Last weekend, my husband and I ran a 5K together. It wasn’t my first 5K, but it was the first time we had ever run together. As the gun sounded, we started running. We ran side-by-side, until we got about a quarter of a mile in. That's when I realized I wouldn’t be able to keep his pace.
My husband is much taller than I am, and my body was overworking to try to keep up with him. I slowly dropped back, and as he turned to look at me, I gave him a thumbs up and said, “You’re good!” and off he ran!
He finished his race well before me. When I crossed the finish line, he was there cheering me on. Afterwards, I explained how I couldn’t sustain the pace he was running, which was why I dropped back. He responded that he, too, felt like he couldn’t sustain the (slower) pace I was running.

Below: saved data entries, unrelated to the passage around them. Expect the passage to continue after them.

-- ==== Sys2Proof/Tests/Slice0.lean ====
section
/-! SUPPORT. Slice0.lean: words decoded and refused, single steps, and states that meet the hypotheses of the statements. -/

set_option Elab.async false

namespace Sys2Proof.Tests

open Machine

/-! ### Small states -/

def h0 : Hdr := ⟨0, false, 0⟩
def h1 : Hdr := ⟨0, false, 1⟩

/-- A lane with these x registers. -/
def laneOf (l : List (Nat × Nat)) : Lane := l.foldl (fun r p => r.setX (BitVec.ofNat 6 p.1) (BitVec.ofNat 64 p.2)) Lane.zero

/-- A supervisor thread at the only word of a clause at 0x1000, and a team of n lanes of four pipelines. -/
def clauseAt : Clause := ⟨0x1000, 0, [0x0F00000000000000]⟩
def thread (l : List (Nat × Nat)) : HwUnit :=
  { HwUnit.fresh ⟨0, 0, 0, false, 0⟩ 1 64 1 0 0x1000 0 0 true 0 with lanes := [laneOf l], clause := some clauseAt }
def teamOf (n slot : Nat) (l : List (Nat × Nat)) : HwUnit :=
  { HwUnit.fresh ⟨0, 0, slot, true, 0⟩ n 64 4 0 0x1000 0 0 true 0 with lanes := List.replicate n (laneOf l), clause := some clauseAt }

/-- A part of one cluster, brought up, with a unit in its turn. -/
def base : State := { State.reset with agenda := [], clusters := [Cluster.reset], now := 100, hub := { Hub.reset with ready := true, stage := 7 } }
def on (u : HwUnit) : State := { base with units := [u], cur := some u.id, clusters := [Cluster.reset] }

theorem ready {i : Instr} {s : State} {u : HwUnit} {e : LaneSet}
    (h : s.cur = some u.id ∧ s.unit? u.id = some u ∧ i.wf u.env = true ∧ (i.hdr.sb = 0 ∨ u.counter i.hdr.sb ≠ 63) ∧ u.bad = [] ∧ u.exec i.hdr = e ∧
      s.late = none ∧ s.badSr = []) : Ready i s u e :=
  ⟨h.1, h.2.1, h.2.2.1, h.2.2.2.1, h.2.2.2.2.1, h.2.2.2.2.2.2.2, h.2.2.2.2.2.1, h.2.2.2.2.2.2.1⟩

/-! ### Witnesses: steps, integer words and control -/

theorem witness_step_word : ∃ (s : State) (k : UKey) (r : List (UKey × Option Ev)) (u : HwUnit) (c : Clause) (w : Word) (i : Instr),
    (s.lates = [] ∧ s.agenda = [] ∧ s.grants = (k, none) :: r ∧ s.unit? k = some u ∧ u.able = true ∧ u.clause = some c ∧ c.words[u.widx - 1]? = some w) ∧
    decodeWord u.env w = .ok i :=
  ⟨{ on (thread []) with grants := [((thread []).id, none)] }, (thread []).id, [], thread [], clauseAt, 0x0F00000000000000, .nop h0, by decide +kernel, by decide +kernel⟩

theorem witness_step_bad_word : ∃ (s : State) (k : UKey) (r : List (UKey × Option Ev)) (u : HwUnit) (c : Clause) (w : Word),
    (s.lates = [] ∧ s.agenda = [] ∧ s.grants = (k, none) :: r ∧ s.unit? k = some u ∧ u.able = true ∧ u.clause = some c ∧ c.words[u.widx - 1]? = some w) ∧
    decodeWord u.env w = .error .unassigned :=
  let u := { thread [] with clause := some ⟨0x1000, 0, [0]⟩ }
  ⟨{ on u with grants := [(u.id, none)] }, u.id, [], u, ⟨0x1000, 0, [0]⟩, 0, by decide +kernel, by decide +kernel⟩

/-- A word whose release is performed, a step of the agenda, a retry in its turn, and a cycle with nothing left. -/
theorem witness_steps_due : (∃ (s : State) (id : Nat) (r : List Nat) (o : OutWord), s.lates = id :: r ∧ s.lateWord id = some o) ∧
    (∃ (s : State) (e : Ev) (r : List Ev), s.lates = [] ∧ s.agenda = e :: r) ∧
    (∃ (s : State) (k : UKey) (e : Ev) (r : List (UKey × Option Ev)), s.lates = [] ∧ s.agenda = [] ∧ s.grants = (k, some e) :: r) ∧
    ∃ s : State, s.lates = [] ∧ s.agenda = [] ∧ s.grants = [] :=
  let o : OutWord := ⟨1, (thread []).id, .wake h1 1 2 3, 0x1000, 1, 1, 1, [], 0, [], false, 0, false, [], 0, 0, [], [], none, none⟩
  ⟨⟨{ on (thread []) with lates := [1], outw := [o] }, 1, [], o, rfl, by decide +kernel⟩, ⟨{ base with agenda := [.dispatchCycle] }, _, _, rfl, rfl⟩,
    ⟨{ base with grants := [((thread []).id, some .dispatchCycle)] }, _, _, _, rfl, rfl, rfl⟩, base, rfl, rfl, rfl⟩

theorem witness_register_words : ∃ (i : Instr) (d : Xr) (f : Lane → Word) (s : State) (u : HwUnit) (e : LaneSet),
    binaryResult i = some (d, f) ∧ Ready i s u e ∧ e ≠ 0 :=
  ⟨.add h0 .w8 1 2 3, 1, _, on (thread [(2, 255)]), thread [(2, 255)], 1, rfl, ready (by decide +kernel), by decide +kernel⟩

theorem witness_register_words_x0 : ∃ (i : Instr) (f : Lane → Word) (s : State) (u : HwUnit) (e : LaneSet),
    unaryResult i = some (0, f) ∧ Ready i s u e ∧ e ≠ 0 :=
  ⟨.li h0 0 5, _, on (thread []), thread [], 1, rfl, ready (by decide +kernel), by decide +kernel⟩

theorem witness_pattern_words : ∃ (i : Instr) (d : Xr) (f : Lane → Word) (s : State) (u : HwUnit) (e : LaneSet),
    patternResult i = some (d, f) ∧ Ready i s u e ∧ e ≠ 0 :=
  ⟨.fmin h0 .f32 false 1 2 3, 1, _, on (teamOf 4 0 []), teamOf 4 0 [], 15, rfl, ready (by decide +kernel), by decide +kernel⟩

theorem witness_predicate_words : ∃ (i : Instr) (d : Pr) (f : Lane → Bool) (s : State) (u : HwUnit) (e : LaneSet),
    predicateResult i = some (d, f) ∧ Ready i s u e ∧ e ≠ 0 :=
  ⟨.cmp h0 .ltu .w64 2 4 5 0, 2, _, on (thread [(5, 1)]), thread [(5, 1)], 1, rfl, ready (by decide +kernel), by decide +kernel⟩

theorem witness_nowhere : ∃ (i : Instr) (s : State) (u : HwUnit), i.isWord = true ∧ (∀ h off, i ≠ .brDiv h off) ∧ (∀ h, i ≠ .join h) ∧ Ready i s u 0 :=
  ⟨.add ⟨1, false, 0⟩ .w64 1 2 3, on (thread []), thread [], rfl, by intros; nofun, by intros; nofun, ready (by decide +kernel)⟩

theorem witness_transfer : ∃ (i : Instr) (off : BitVec 30) (tk : Lane → Bool) (d : Xr) (f : HwUnit → Lane → Word) (s : State) (u : HwUnit) (e T : LaneSet),
    offsetTransfer i = some (off, tk, d, f) ∧ Ready i s u e ∧ e ≠ 0 ∧ (∀ n, T.getLsbD n = (e.getLsbD n && tk (u.lane n))) ∧
    (u.team = false ∨ T = 0 ∨ T = u.active) ∧ (T = 0 ∨ IsCanonical (u.target off)) :=
  ⟨.call h0 5 2, 2, fun _ => true, 5, _, on (thread []), thread [], 1, 1, rfl, ready (by decide +kernel), by decide +kernel, by simp, by decide +kernel,
    by unfold IsCanonical; decide +kernel⟩

theorem witness_register_transfer : ∃ (i : Instr) (a d : Xr) (s : State) (u : HwUnit) (e : LaneSet) (pc : Word), registerTransfer i = some (a, d) ∧ Ready i s u e ∧
    e ≠ 0 ∧ (u.team = false ∨ e = u.active) ∧ (∀ n, e.getLsbD n = true → (u.lane n).X a = pc) ∧ pc.extractLsb' 0 3 = 0 ∧ IsCanonical pc :=
  ⟨.ret h0 62, 62, 0, on (thread [(62, 0x2000)]), thread [(62, 0x2000)], 1, 0x2000, rfl, ready (by decide +kernel), by decide +kernel, by decide +kernel,
    by intro n; rcases n with _ | n <;> simp; decide +kernel, by decide +kernel, by unfold IsCanonical; decide +kernel⟩

theorem witness_transfer_far : ∃ (s : State) (u : HwUnit) (e : LaneSet) (h : Hdr) (off : BitVec 30), e ≠ 0 ∧ u.status = .running ∧ s.splittable u = false ∧
    u.widx ≠ 0 ∧ Ready (.br h off) s u e ∧ (u.team = false ∨ e = u.active) ∧ ¬IsCanonical (u.target off) :=
  let u := { thread [] with pc := 0xFFFFFFFFFFFFF8 }
  ⟨on u, u, 1, h0, 0x1FFFFFFF, by decide +kernel, by decide +kernel, by decide +kernel, by decide +kernel, ready (by decide +kernel), by decide +kernel,
    by unfold IsCanonical; decide +kernel⟩

theorem witness_transfer_split : ∃ (s : State) (u : HwUnit) (e : LaneSet) (h : Hdr) (off : BitVec 30), e ≠ 0 ∧ u.status = .running ∧ s.splittable u = false ∧
    u.widx ≠ 0 ∧ Ready (.br h off) s u e ∧ u.team = true ∧ e ≠ u.active :=
  let u := { teamOf 4 7 [] with lanes := [laneOf [], { laneOf [] with p := 3 }, laneOf [], laneOf []] }
  ⟨on u, u, 2, ⟨1, false, 0⟩, 2, by decide +kernel, by decide +kernel, by decide +kernel, by decide +kernel, ready (by decide +kernel), by decide +kernel,
    by decide +kernel⟩

theorem witness_transfer_misaligned : ∃ (s : State) (u : HwUnit) (e : LaneSet) (h : Hdr) (a : Xr) (pc : Word), e ≠ 0 ∧ u.status = .running ∧
    s.splittable u = false ∧ u.widx ≠ 0 ∧ Ready (.jmpx h a) s u e ∧ (u.team = false ∨ e = u.active) ∧
    (∀ n, e.getLsbD n = true → (u.lane n).X a = pc) ∧ pc.extractLsb' 0 3 ≠ 0 :=
  ⟨on (thread [(2, 1)]), thread [(2, 1)], 1, h0, 2, 1, by decide +kernel, by decide +kernel, by decide +kernel, by decide +kernel, ready (by decide +kernel),
    by decide +kernel, by intro n; rcases n with _ | n <;> simp; decide +kernel, by decide +kernel⟩

/-- A transfer that is not uniform, in a team that can split; through registers: one that is not uniform, and one that is to no canonical target. -/
theorem witness_transfer_kinds :
    (∃ (u : HwUnit), Ready (.br ⟨1, false, 0⟩ 2) (on u) u 2 ∧ (2 : LaneSet) ≠ u.active ∧ (on u).splittable u = true) ∧
    (∃ (u : HwUnit), Ready (.jmpx ⟨1, false, 0⟩ 2) (on u) u 2 ∧ u.team = true ∧ (on u).splittable u = true ∧
      ∀ pc, ¬((u.team = false ∨ (2 : LaneSet) = u.active) ∧ ∀ n, (2 : LaneSet).getLsbD n = true → (u.lane n).X 2 = pc)) ∧
    ∃ (u : HwUnit) (pc : Word), Ready (.jmpx h0 2) (on u) u 1 ∧ u.team = false ∧ (∀ n, (1 : LaneSet).getLsbD n = true → (u.lane n).X 2 = pc) ∧
      pc.extractLsb' 0 3 = 0 ∧ ¬IsCanonical pc ∧ u.status = .running ∧ (on u).splittable u = false ∧ u.widx ≠ 0 :=
  let u := { teamOf 4 0 [] with lanes := [laneOf [], { laneOf [] with p := 3 }, laneOf [], laneOf []] }
  ⟨⟨u, ready (by decide +kernel), by decide +kernel, by decide +kernel⟩,
    ⟨u, ready (by decide +kernel), rfl, by decide +kernel, fun _ h => h.1.elim (fun h => by cases h) (by decide +kernel)⟩,
    thread [(2, 0x200000000000000)], 0x200000000000000, ready (by decide +kernel), rfl, by intro n; rcases n with _ | n <;> simp; decide +kernel, by decide,
    by unfold IsCanonical; decide +kernel, rfl, by decide +kernel, by decide +kernel⟩

theorem witness_vlen : ∃ (e : Env) (w : Word) (h : Hdr) (d : Xr), decodeWord e w = .ok (.vlen h d) :=
  ⟨⟨false, false, 64⟩, 0x7A00FC0000000000, h0, 63, by decide +kernel⟩

/-- Words without operands that are ready in the thread: NOP, YIELD, JOIN, HALT and SPLIT, and MOVSR, the writes of a special register, and VLEN. -/
theorem witness_plain_words : ∀ i ∈ ([.nop h0, .yield h0, .join h0, .halt h0, .split h0, .movsr h0 1 0x003, .movrs h0 0x010 2, .movrsSet h0 0x014 2,
    .movrsClr h0 0x020 2, .vlen h0 4, .brDiv h0 6] : List Instr), Ready i (on (thread [])) (thread []) 1 := by
  intro i hi
  apply ready
  revert i
  decide +kernel

/-- YIELD in a team: the last word of its clause, and one before the last. -/
theorem witness_yield_team : (∃ u c, Ready (.yield h0) (on u) u 15 ∧ u.team = true ∧ u.after = none ∧ u.clause = some c ∧ c.words.length ≤ u.widx) ∧
    (∃ u c, Ready (.yield h0) (on u) u 15 ∧ u.team = true ∧ u.after = none ∧ u.clause = some c ∧ u.widx < c.words.length) ∧
    ∃ x : HwUnit, x.team = true ∧ x.yieldDue = true :=
  ⟨⟨teamOf 4 0 [], clauseAt, ready (by decide +kernel), rfl, rfl, rfl, by decide +kernel⟩,
    ⟨{ teamOf 4 0 [] with clause := some ⟨0x1000, 0, [0x0A00000000000000, 0x0F00000000000000]⟩ }, _, ready (by decide +kernel), rfl, rfl, rfl, by decide +kernel⟩,
    { teamOf 4 0 [] with yieldDue := true }, rfl, rfl⟩
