-- ==== Sys2Proof/Machine/Flags.lean ====
section
/-! DEFINITION. The flag computations: the legality conditions over PH and the tags (R223), the error word of the
decoder (R112, R131) and the overflow outcome of the boundary check (R172). -/

namespace Sys2Proof.Machine

/-! ### Legality (R223) -/

/-- `begin.m`, `parse.m`: between calls. -/
def beginLegal (s : State) : Bool := s.ph == .idle || s.ph == .done
/-- `sgn` -/
def sgnLegal (s : State) : Bool := s.ph == .sign
/-- `nrm` -/
def nrmLegal (s : State) : Bool := s.ph == .norm
/-- `rd.n`: the previous chunk, if any, has been decoded. -/
def rdLegal (s : State) : Bool := s.ph == .run && !s.cv
/-- `dec.n`: a chunk of the same size waits, and the previous value has been consumed. -/
def decLegal (n : ChunkSize) (s : State) : Bool := s.ph == .run && s.cv && s.cn == n && !s.lv
/-- `take`: a value waits and none has been taken in this call. -/
def takeLegal (s : State) : Bool := s.ph == .run && s.lv && !s.av
/-- `fold.k`: a value of k digits waits and ACC is loaded. -/
def foldLegal (k : ChunkSize) (s : State) : Bool := s.ph == .run && s.lv && s.ln == k && s.av
/-- `chk`: nothing in flight, something taken, the whole span consumed. -/
def chkLegal (s : State) : Bool := s.ph == .run && !s.cv && !s.lv && s.av && s.sl == 0
/-- `fin`: the check is done, or the length failed. -/
def finLegal (s : State) : Bool := s.ph == .checked || s.ph == .failed

/-! ### The error word of the decoder -/

/-- Step 1 of the kernel, digit extraction: XOR with '0' in every lane (R111). -/
def digitLanes (n : Nat) (w : BitVec (8 * n)) : BitVec (8 * n) := w ^^^ rep n 0x30

/-- `kerr_n(w)`: the validity formula over the whole word, the carries crossing the lanes (R112, C3). -/
def kerr (n : Nat) (w : BitVec (8 * n)) : BitVec (8 * n) :=
  let x := digitLanes n w
  (x ||| (x + rep n 0x06)) &&& rep n 0xF0

/-- The error bits `dec.n` ORs into ERR, zero-extended to 64 bits (R124); for 16 bytes the OR of the two halves' words
(R131). -/
def chunkErr (n : ChunkSize) (cw : Wide) : Half :=
  match n with
  | .b1 => (kerr 1 (cw.extractLsb' 0 8)).setWidth 64
  | .b2 => (kerr 2 (cw.extractLsb' 0 16)).setWidth 64
  | .b4 => (kerr 4 (cw.extractLsb' 0 32)).setWidth 64
  | .b8 => kerr 8 (cw.extractLsb' 0 64)
  | .b16 => kerr 8 (cw.extractLsb' 0 64) ||| kerr 8 (cw.extractLsb' 64 64)

/-! ### The overflow outcome -/

/-- M = FHI * 10^FK + LOW as an unbounded integer (R172); FK = 0 gives FHI + LOW, and FHI is 0 then. -/
def magnitude (s : State) : Nat := s.fhi.toNat * 10 ^ s.fk.toNat + s.low.toNat

/-- ovf: M is above LIMIT(MODE, NEG) (R172). -/
def overflows (s : State) : Bool := decide (modeLimit s.mode s.neg < magnitude s)

end Sys2Proof.Machine
end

Although we were trying to support each other and run the race together, side-by-side, it wasn’t beneficial for either of us. I was moving too fast for my body, and he was moving too slow for his. Instead running the race together and supporting each other at our own pace, turned out to be much more beneficial for both of us.
Isn’t this the truth for life too? We aren’t called to “keep up” with our neighbor or friends, we’re called to support and encourage one another. Paul urged the citizens of Thessalonica to “Therefore encourage one another and build each other up…” (1 Thessalonians 5:11).
Because our “races” all look so differently, trying to do what others do isn’t always what God is calling us to. We’re called to run our own race, and that race is different from everyone else’s. It has different trials and hardships– different highs and lows. In running our own race, with its own ups and downs, we’re given the chance to produce endurance, at our own pace, and “endurance produces proven character, and proven character produces hope” (Romans 5:4).
So in running our own races, let us encourage one another. Let us be the hands and feet of Jesus Christ for each other. Let us cheer each other on. It is not a competition. In running at our own pace, we get the prize of finishing the work that God has called us to.
Wherever you are, it’s OK to slow down or speed up, based on what God has called you to. It’s OK to bow out of a race or comparison game that someone has you trapped in. We will only succeed when we run the race at the pace God has called us to. “For we are His creation, created in Christ Jesus for good works, which God prepared ahead of time so that we should walk in them” (Ephesians 2:10).
I hope you have a great weekend, friends!